Question

For a differentiable function \( f : \mathbb{R} \to \mathbb{R} \), suppose \[ f'(x) = 3f(x) + \alpha, \] where \( \alpha \in \mathbb{R} \), \( f(0) = 1 \), and \[ \lim_{x \to -\infty} f(x) = 7. \] Then \( 9f(-\log_2 3) \) is equal to __________ .

Answer 1

Correct Answer: 61

Given the differential equation:

\[\frac{dy}{dx} - 3y = \alpha\]

Let the integrating factor be:

\[I = e^{\int -3dx} = e^{-3x}\]

Multiplying through by the integrating factor:

\[y \cdot e^{-3x} = \int e^{-3x} \cdot \alpha dx\]

Solving for \(y\):

\[y \cdot e^{-3x} = \frac{\alpha e^{-3x}}{-3} + C\]

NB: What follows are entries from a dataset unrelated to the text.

-- ==== Sys2Proof/Tests/Slice0.lean ====
section
/-! SUPPORT. The model's own tests: ill-formed terms refused; every constructor decoded from a word written out from
the spec's encodings; single steps with the expected results of spec/95_test_vectors.md; and, for every obligation with
hypotheses, a witness that meets them. -/

namespace Sys2Proof.Tests

open Sys2Proof.Machine

/-! ### Well-formedness: each check refuses an ill-formed term -/

theorem test_wellFormed_dev_zero : [Instr.rdPid 0, .rdInfo 0, .rdCnt 0, .wrCnt 0 7, .rdKey 0, .wrKeyClr 0, .rdGain 0,
    .wrGain 0 7].all (fun i => !i.wellFormed) = true := by decide
theorem test_wellFormed_counter_high : (Instr.wrCnt 0x54 1024).wellFormed = false := by decide
theorem test_wellFormed_gain_low : (Instr.wrGain 0x54 0).wellFormed = false := by decide
theorem test_wellFormed_gain_high : (Instr.wrGain 0x54 52).wellFormed = false := by decide
theorem test_wellFormed_bounds : (Instr.wrCnt 1 1023).wellFormed = true ∧ (Instr.wrGain 127 1).wellFormed = true ∧
    (Instr.wrGain 127 51).wellFormed = true := by decide

/-! ### Decoding. CMD words: 4 bits of R72, 16 bits of `arg` (R71). BUS headers: bit 19 `dir`, seven bits 1010100 of
the sample address 0x54, eight bits of register, four of length (R75, R76). -/

theorem test_decode_identify : decode (.cmd 0b0000_0000000000000000#20) = .ok (.identify 0) := by decide
theorem test_decode_readInfo : decode (.cmd 0b0001_0000000000000001#20) = .ok (.readInfo 1) := by decide
theorem test_decode_readCounter : decode (.cmd 0b0010_1000000000000000#20) = .ok (.readCounter 0x8000) := by decide
theorem test_decode_writeCounter : decode (.cmd 0b0011_0000001000000000#20) = .ok (.writeCounter 512) := by decide
theorem test_decode_readGain : decode (.cmd 0b0100_0000000000000000#20) = .ok (.readGain 0) := by decide
theorem test_decode_writeGain : decode (.cmd 0b0101_0000000000110011#20) = .ok (.writeGain 51) := by decide
theorem test_decode_readKeyStatus : decode (.cmd 0b0110_0000000000000000#20) = .ok (.readKeyStatus 0) := by decide
theorem test_decode_encoderAsFraction :
    decode (.cmd 0b0111_0000000000000000#20) = .ok (.encoderAsFraction 0) := by decide
theorem test_decode_poll : decode (.cmd 0b1000_1111111111111111#20) = .ok (.poll 0xFFFF) := by decide
theorem test_decode_takeDownPending :
    decode (.cmd 0b1001_0000000000000000#20) = .ok (.takeDownPending 0) := by decide
theorem test_decode_isDown : decode (.cmd 0b1010_0001001000110100#20) = .ok (.isDown 0x1234) := by decide
theorem test_decode_rdPid : decode (.frame 0b0_1010100_00000000_0010#20 []) = .ok (.rdPid 0x54) := by decide
theorem test_decode_rdInfo : decode (.frame 0b0_1010100_00000000_1000#20 []) = .ok (.rdInfo 0x54) := by decide
theorem test_decode_rdCnt : decode (.frame 0b0_0000001_00001000_0010#20 []) = .ok (.rdCnt 0x01) := by decide
theorem test_decode_wrCnt :
    decode (.frame 0b1_1010100_00001000_0010#20 [0x03, 0xFF]) = .ok (.wrCnt 0x54 1023) := by decide
theorem test_decode_rdKey : decode (.frame 0b0_1010100_00001010_0001#20 []) = .ok (.rdKey 0x54) := by decide
theorem test_decode_wrKeyClr :
    decode (.frame 0b1_1010100_00001010_0001#20 [0x00]) = .ok (.wrKeyClr 0x54) := by decide
theorem test_decode_rdGain : decode (.frame 0b0_1111111_00001011_0001#20 []) = .ok (.rdGain 0x7F) := by decide
theorem test_decode_wrGain :
    decode (.frame 0b1_1010100_00001011_0001#20 [0x33]) = .ok (.wrGain 0x54 51) := by decide

/-- Reserved codes (R81), a register above the map (R36), a header and a payload that no frame has (R48). -/
theorem test_decode_rejects :
    decode (.cmd 0xB0000#20) = .error (.reservedOp 0xB) ∧ decode (.cmd 0xFFFFF#20) = .error (.reservedOp 0xF) ∧
    decode (.frame 0x540C1#20 []) = .error (.unmappedRegister 0x0C) ∧
    decode (.frame 0xD4002#20 [0x01, 0xF6]) = .error (.undefinedFrame 0xD4002) ∧
    decode (.frame 0xD40A1#20 [0x01]) = .error (.undefinedFrame 0xD40A1) := by decide

/-- Every row of spec/opcode_table.json, its `match` word in three bytes. -/
theorem test_decodeTableWord : [0x00000, 0x10000, 0x20000, 0x30000, 0x40000, 0x50000, 0x60000, 0x70000, 0x80000,
      0x90000, 0xA0000, 0x00002, 0x00008, 0x00082, 0x80082, 0x000A1, 0x800A1, 0x000B1, 0x800B1].map (decodeTableWord 24)
    = [Instr.identify 0, .readInfo 0, .readCounter 0, .writeCounter 0, .readGain 0, .writeGain 0, .readKeyStatus 0,
      .encoderAsFraction 0, .poll 0, .takeDownPending 0, .isDown 0, .rdPid 0, .rdInfo 0, .rdCnt 0, .wrCnt 0 0, .rdKey 0,
      .wrKeyClr 0, .rdGain 0, .wrGain 0 0].map some := by decide

/-- RSP words of 95_test_vectors.md, 2.1. -/
theorem test_rsp_words : (okRsp true 0x01F6).toWord = 0x1000000000001F6 ∧
    (okRsp false (infoData 0x01F6 0x3343 0x0100 0x54)).toWord = 0x001F63343010054 ∧
    (transportErrorRsp 1).toWord = 0x200000000000001 ∧ illegalCommandRsp.toWord = 0x400000000000000 := by decide

/-! ### Single steps. Expected results: 95_test_vectors.md, 2.2 to 2.4. -/

/-- The sample peripheral: identity, counter 512, an edge pending, gain 51. -/
def cells : Memory := [(0, 0x01), (1, 0xF6), (2, 0x33), (3, 0x43), (4, 0x01), (6, 0xAB), (7, 0x54), (8, 0x02),
  (10, 0x01), (11, 0x33)]

/-- The same with no edge pending. -/
def idleCells : Memory := cells.drop 10

/-- A transaction that succeeds with nothing happening before it. -/
def okTurn : BusTurn := ⟨[], .ok⟩

/-- A transaction that fails with the code `e`, and that the peripheral did not take. -/
def errTurn (e : Byte) : BusTurn := ⟨[], .err e false⟩

/-- One that fails although the peripheral took the write (R198). -/
def lateTurn (e : Byte) : BusTurn := ⟨[], .err e true⟩

/-- A fresh block at the given peripheral, whose next transactions go as scripted. -/
def scene (m : Memory) (turns : List BusTurn) : State := { State.reset with regs := m, busTurns := turns }

/-- A block in the state `{pc, lpt, let, dp, up}` of 95_test_vectors.md, at clock value `now`. -/
def block (pc lpt let_ : Nat) (dp up : Bool) (now : Nat) (m : Memory) (turns : List BusTurn) : State :=
  { scene m turns with
    pressCount := pc, lastPollTime := lpt, lastPollValid := true, lastEdgeTime := let_, lastEdgeValid := true,
    downPending := dp, upPending := up, clock := now }

/-- The state with one turn to take. -/
def facing (s : State) (turn : Turn) : State := s.withAgenda [turn]
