-- ==== Sys2Proof/Safety.lean ====
section
/-! DEFINITION. What a well-formed and safe state of the block is, and the contract of each command, in the terms the statements use. -/

namespace Sys2Proof.Machine

/-- The configuration admits a machine, and the port a command is presented on exists and is `IDLE` (R91, R203). -/
def State.readyPort (s : State) (q : Port) : Prop :=
  s.cfg.admissible = true ∧ s.ports[s.cur]? = some q ∧ q.cond = .idle

/-- The contract of `INIT t` (R172): the tier exists and is capable, the registry has not been used, and no registry
command is in flight on any port. -/
def initContract (t : Byte) (s : State) : Prop :=
  t.toNat < s.cfg.nt ∧ capable s.cfg t = true ∧ s.used = false ∧ s.initBusy = false ∧ s.lookupBusy = false

/-- The contract of `LOOKUP L` (R175): the slot is populated, and no `INIT` is in flight on any port. -/
def lookupContract (l : Layout) (s : State) : Prop :=
  (s.sr.get l).v = true ∧ s.initBusy = false

/-- The contract of a conversion: P1 to P5 of R143, for a tier that exists and operands of the width R86 gives them. P4 is
the part of R67 that concerns the conversions in flight; the host's part is the events' (`hostWrites`, `hostReads`). -/
def convContract (l : Layout) (t : Byte) (o : Opnd) (s : State) : Prop :=
  t.toNat < s.cfg.nt ∧ o.fits s.cfg.aw = true ∧ noWrap s.cfg.aw l o = true ∧ allMapped s.cfg.map l o = true ∧
    selfDisjoint l o = true ∧ raceFree s l o = true ∧ capable s.cfg t = true

/-- The contract of a command. -/
def contract (i : Instr) (s : State) : Prop :=
  match i with
  | .init t => initContract t s
  | .lookup l => lookupContract l s
  | .convRgb t o => convContract .rgb t o s
  | .convRgba t o => convContract .rgba t o s
  | .convBgr t o => convContract .bgr t o s
  | .convBgra t o => convContract .bgra t o s

/-- How many bytes a command writes: the write set of a conversion (R60), none otherwise (R172, R175). -/
def bytesWritten (i : Instr) : Nat :=
  match i.layout, i.opnd with
  | some l, some o => o.n.toNat * l.step
  | _, _ => 0

/-- Memory is canonical and holds only bytes of `MAP` (R52). -/
def MemOk (s : State) : Prop := s.mem.wf ∧ ∀ c ∈ s.mem, mapped s.cfg.map c.1 = true

/-- The four slots are populated together, and where they are they hold the same tier (R23). The `TIER` bits of an EMPTY slot
are no part of it (R22). -/
def RegistryUniform (s : State) : Prop :=
  ∀ l, (s.sr.get l).v = s.sr.rgb.v ∧ (s.sr.rgb.v = true → (s.sr.get l).tier = s.sr.rgb.tier)

/-- A populated slot names a tier that exists (R23) and that some `INIT` of a capable tier wrote (R202). -/
def RegistryLegal (s : State) : Prop :=
  s.sr.rgb.v = true → s.sr.rgb.tier.toNat < s.cfg.nt ∧ capable s.cfg s.sr.rgb.tier = true

/-- Once the registry has been used it is populated, and no `INIT` is in flight (R32, R181, R208). -/
def UsePhase (s : State) : Prop := s.used = true → s.sr.rgb.v = true ∧ s.initBusy = false

/-- What a `BUSY` port promises of the command in flight: it is inside its contract, a conversion's latches hold its
operands (R24, R31), and its progress is a rising list of offsets of its write set. -/
def FlightOk (c : Config) (r : Registry) (q : Port) : Prop :=
  match q.cond with
  | .idle => True
  | .busy i w =>
    i.wellFormed c = true ∧
      match i.layout, i with
      | some l, i =>
        i.opnd = some q.a ∧ noWrap c.aw l q.a = true ∧ allMapped c.map l q.a = true ∧ selfDisjoint l q.a = true ∧
          List.Pairwise (· < ·) w ∧ ∀ k ∈ w, k < q.a.n.toNat * l.step
      | none, .init t => capable c t = true ∧ w = []
      | none, .lookup l => (r.get l).v = true ∧ w = []
      | none, _ => True

/-- Two ports whose commands may be in flight together (R67, R68): no two `INIT`s, no `INIT` with a `LOOKUP`, and no two
conversions that are not compatible. -/
def MayOverlap (q q' : Port) : Prop :=
  (∀ f f', q.flight = some f → q'.flight = some f' → compatible f.1 f.2 f'.1 f'.2 = true) ∧
    (q.cond.cmd.any Instr.isInit = true → q'.cond.cmd.any Instr.isInit = false ∧ q'.cond.cmd.any Instr.isLookup = false) ∧
    (q.cond.cmd.any Instr.isLookup = true → q'.cond.cmd.any Instr.isInit = false)

/-- Any two commands in flight may be in flight together. -/
def RaceFreeFlights (s : State) : Prop := List.Pairwise MayOverlap s.ports

/-- Each command that a port has accepted since the last reset, but for the one in flight, has sent exactly one response
(R92). -/
def Port.oneResponseEach (q : Port) : Prop := q.rsps.length + (if q.cond.isIdle then 0 else 1) = q.before + q.cidx

/-- The ports are the `NP` of the configuration (R209), each with latches of the width R24 gives them, a host index that does
not pass the end of its list (R30) and one response for each command completed (R92), and the current port is one of
them. -/
def PortsOk (s : State) : Prop :=
  s.ports.length = s.cfg.np ∧ s.cur < s.ports.length ∧
    ∀ q ∈ s.ports, q.a.fits s.cfg.aw = true ∧ q.cidx ≤ q.prog.length ∧ q.oneResponseEach

/-- Every command in flight keeps its promise. -/
def FlightsOk (s : State) : Prop := ∀ q ∈ s.ports, FlightOk s.cfg s.sr q

/-- The invariant of the machine. -/
structure Inv (s : State) : Prop where
  mem : MemOk s
  uniform : RegistryUniform s
  legal : RegistryLegal s
  phase : UsePhase s
  ports : PortsOk s
  flights : FlightsOk s
  races : RaceFreeFlights s

/-- The work left in the ports that are `BUSY`: the completion of each, and the unwritten bytes of each conversion
(R230). -/
def Port.work (q : Port) : Nat :=
  match q.cond with
  | .idle => 0
  | .busy i w =>
    match i.layout with
    | none => 1
    | some l => 1 + (q.a.n.toNat * l.step - w.length)

/-- The work left in flight on all ports. -/
def State.work (s : State) : Nat := (s.ports.map Port.work).sum

end Sys2Proof.Machine
end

Multiplying through by \(e^{3x}\):

\[y = \frac{\alpha}{-3} + C \cdot e^{3x}\]

Using the initial condition \(x = 0, y = 1\):

\[1 = \frac{\alpha}{-3} + C \cdot e^0\]

\[C = 1 + \frac{\alpha}{3}\]

As \(x \to -\infty, y \to 7\):

\[y = 7 - 6e^{3x}\]

Finally, evaluating:

\[9f(-\log 3) = 61\]